++++ Dataset extract ++++
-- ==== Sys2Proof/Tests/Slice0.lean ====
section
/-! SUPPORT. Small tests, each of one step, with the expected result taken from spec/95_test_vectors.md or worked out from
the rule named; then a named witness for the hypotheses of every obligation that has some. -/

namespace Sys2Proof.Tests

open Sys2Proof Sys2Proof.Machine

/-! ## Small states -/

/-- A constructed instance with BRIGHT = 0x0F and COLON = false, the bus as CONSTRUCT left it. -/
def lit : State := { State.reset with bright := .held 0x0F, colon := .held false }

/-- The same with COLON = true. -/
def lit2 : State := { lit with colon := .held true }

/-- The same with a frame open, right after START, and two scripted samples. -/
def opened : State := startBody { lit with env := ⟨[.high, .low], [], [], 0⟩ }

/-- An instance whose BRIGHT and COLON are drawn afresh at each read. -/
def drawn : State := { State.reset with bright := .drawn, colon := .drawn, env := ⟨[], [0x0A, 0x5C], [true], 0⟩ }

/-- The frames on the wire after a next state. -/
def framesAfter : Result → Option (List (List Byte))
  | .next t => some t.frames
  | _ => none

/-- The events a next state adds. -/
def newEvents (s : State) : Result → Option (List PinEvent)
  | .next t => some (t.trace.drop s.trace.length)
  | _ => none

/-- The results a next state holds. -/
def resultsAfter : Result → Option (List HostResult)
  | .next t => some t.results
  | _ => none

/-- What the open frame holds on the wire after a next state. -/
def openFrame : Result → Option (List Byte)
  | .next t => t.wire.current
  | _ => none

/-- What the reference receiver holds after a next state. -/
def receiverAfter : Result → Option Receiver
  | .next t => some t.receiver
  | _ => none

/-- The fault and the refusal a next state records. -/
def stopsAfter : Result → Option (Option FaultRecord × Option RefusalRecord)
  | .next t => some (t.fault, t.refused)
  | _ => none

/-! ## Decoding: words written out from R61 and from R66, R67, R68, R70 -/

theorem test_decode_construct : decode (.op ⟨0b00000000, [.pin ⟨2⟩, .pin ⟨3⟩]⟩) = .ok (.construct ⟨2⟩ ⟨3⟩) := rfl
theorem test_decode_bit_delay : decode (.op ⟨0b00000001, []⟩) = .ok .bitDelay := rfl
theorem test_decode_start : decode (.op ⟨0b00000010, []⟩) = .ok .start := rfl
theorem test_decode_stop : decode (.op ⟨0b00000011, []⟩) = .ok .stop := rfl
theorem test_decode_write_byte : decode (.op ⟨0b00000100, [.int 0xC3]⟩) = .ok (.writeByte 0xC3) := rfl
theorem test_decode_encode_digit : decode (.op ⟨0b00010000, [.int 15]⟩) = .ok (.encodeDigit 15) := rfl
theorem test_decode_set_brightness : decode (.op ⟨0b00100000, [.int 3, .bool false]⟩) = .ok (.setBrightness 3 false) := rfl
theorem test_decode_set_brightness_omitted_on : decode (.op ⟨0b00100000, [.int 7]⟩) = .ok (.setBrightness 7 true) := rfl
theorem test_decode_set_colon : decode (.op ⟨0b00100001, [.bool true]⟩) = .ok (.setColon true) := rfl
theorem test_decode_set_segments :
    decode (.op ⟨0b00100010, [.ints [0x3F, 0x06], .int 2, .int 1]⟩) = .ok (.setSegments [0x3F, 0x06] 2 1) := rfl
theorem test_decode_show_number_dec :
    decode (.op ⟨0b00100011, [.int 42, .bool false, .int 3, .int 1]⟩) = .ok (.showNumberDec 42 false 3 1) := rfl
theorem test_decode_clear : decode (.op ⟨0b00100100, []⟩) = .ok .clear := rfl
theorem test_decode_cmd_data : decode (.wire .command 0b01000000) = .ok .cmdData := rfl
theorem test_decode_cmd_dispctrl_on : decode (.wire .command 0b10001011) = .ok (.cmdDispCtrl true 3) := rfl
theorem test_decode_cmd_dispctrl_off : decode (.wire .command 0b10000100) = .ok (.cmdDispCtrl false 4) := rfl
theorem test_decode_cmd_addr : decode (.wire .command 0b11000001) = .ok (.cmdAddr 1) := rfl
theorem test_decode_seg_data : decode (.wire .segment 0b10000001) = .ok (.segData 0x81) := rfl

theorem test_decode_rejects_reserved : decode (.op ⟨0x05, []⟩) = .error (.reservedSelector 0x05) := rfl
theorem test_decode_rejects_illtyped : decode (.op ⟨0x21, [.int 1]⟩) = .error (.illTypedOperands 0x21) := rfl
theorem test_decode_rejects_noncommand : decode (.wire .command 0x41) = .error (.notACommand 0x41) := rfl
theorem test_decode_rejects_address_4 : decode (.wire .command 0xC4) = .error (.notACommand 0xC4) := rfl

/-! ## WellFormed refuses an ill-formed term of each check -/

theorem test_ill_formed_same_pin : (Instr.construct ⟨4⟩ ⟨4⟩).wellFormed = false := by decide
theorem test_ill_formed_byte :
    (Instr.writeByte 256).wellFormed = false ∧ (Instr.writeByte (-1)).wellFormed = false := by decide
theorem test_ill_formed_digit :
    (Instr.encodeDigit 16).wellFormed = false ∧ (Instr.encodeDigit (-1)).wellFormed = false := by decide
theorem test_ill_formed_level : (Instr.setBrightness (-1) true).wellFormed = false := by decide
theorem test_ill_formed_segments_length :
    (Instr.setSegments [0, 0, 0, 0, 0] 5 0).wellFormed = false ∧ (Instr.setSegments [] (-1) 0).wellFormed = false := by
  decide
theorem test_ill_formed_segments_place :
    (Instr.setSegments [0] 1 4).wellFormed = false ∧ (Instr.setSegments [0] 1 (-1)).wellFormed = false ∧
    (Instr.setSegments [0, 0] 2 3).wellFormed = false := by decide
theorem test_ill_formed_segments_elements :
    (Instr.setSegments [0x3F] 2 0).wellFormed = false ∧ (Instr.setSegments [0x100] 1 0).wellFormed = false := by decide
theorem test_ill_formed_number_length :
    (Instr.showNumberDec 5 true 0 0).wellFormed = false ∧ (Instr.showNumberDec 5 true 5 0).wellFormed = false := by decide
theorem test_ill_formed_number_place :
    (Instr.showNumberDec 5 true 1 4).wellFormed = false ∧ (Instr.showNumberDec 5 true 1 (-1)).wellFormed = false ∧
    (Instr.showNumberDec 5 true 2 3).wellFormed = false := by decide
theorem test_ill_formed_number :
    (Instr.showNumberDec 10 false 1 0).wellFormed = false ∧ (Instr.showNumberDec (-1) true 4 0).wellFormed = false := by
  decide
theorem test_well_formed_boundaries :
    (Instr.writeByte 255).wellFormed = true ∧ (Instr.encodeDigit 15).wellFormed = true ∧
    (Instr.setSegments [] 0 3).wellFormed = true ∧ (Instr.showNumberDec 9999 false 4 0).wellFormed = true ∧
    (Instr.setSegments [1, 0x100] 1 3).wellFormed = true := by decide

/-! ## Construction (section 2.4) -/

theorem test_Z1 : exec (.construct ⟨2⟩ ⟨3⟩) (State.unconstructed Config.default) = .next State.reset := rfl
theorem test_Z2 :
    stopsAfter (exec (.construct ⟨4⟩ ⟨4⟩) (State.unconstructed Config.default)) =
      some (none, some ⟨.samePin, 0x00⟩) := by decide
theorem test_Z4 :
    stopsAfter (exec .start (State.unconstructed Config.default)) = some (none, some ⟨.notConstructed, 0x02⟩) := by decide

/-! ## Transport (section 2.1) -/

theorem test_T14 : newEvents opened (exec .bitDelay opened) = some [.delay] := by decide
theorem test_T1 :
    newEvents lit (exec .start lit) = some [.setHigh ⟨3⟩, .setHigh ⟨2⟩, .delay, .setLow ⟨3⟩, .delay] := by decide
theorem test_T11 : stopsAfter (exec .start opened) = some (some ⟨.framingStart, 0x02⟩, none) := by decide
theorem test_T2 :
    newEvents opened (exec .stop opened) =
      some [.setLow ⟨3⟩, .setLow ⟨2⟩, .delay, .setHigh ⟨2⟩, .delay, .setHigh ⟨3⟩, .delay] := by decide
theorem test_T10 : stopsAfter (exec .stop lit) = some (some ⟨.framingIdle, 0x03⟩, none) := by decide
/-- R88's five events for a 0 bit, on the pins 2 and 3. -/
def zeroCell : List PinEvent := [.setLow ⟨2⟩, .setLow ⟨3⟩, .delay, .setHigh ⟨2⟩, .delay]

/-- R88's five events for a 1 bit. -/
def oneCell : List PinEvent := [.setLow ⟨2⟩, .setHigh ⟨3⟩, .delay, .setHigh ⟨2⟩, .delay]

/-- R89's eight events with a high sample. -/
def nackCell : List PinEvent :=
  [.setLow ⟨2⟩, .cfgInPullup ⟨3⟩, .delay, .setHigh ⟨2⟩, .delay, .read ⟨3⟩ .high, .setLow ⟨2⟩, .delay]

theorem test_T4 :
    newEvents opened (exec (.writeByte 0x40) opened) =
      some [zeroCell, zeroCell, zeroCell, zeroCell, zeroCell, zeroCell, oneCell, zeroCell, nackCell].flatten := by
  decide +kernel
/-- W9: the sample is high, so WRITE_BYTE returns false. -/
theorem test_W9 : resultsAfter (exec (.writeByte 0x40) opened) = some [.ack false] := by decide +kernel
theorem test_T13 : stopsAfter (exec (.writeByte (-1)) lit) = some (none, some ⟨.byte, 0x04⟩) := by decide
++++
■ **Assignment**: Lines that hold "read" are the ones to copy, so pick each out from the data.

■ **Solution to the problem**:
/-- An instance whose BRIGHT and COLON are drawn afresh at each read. -/
  [.setLow ⟨2⟩, .cfgInPullup ⟨3⟩, .delay, .setHigh ⟨2⟩, .delay, .read ⟨3⟩ .high, .setLow ⟨2⟩, .delay]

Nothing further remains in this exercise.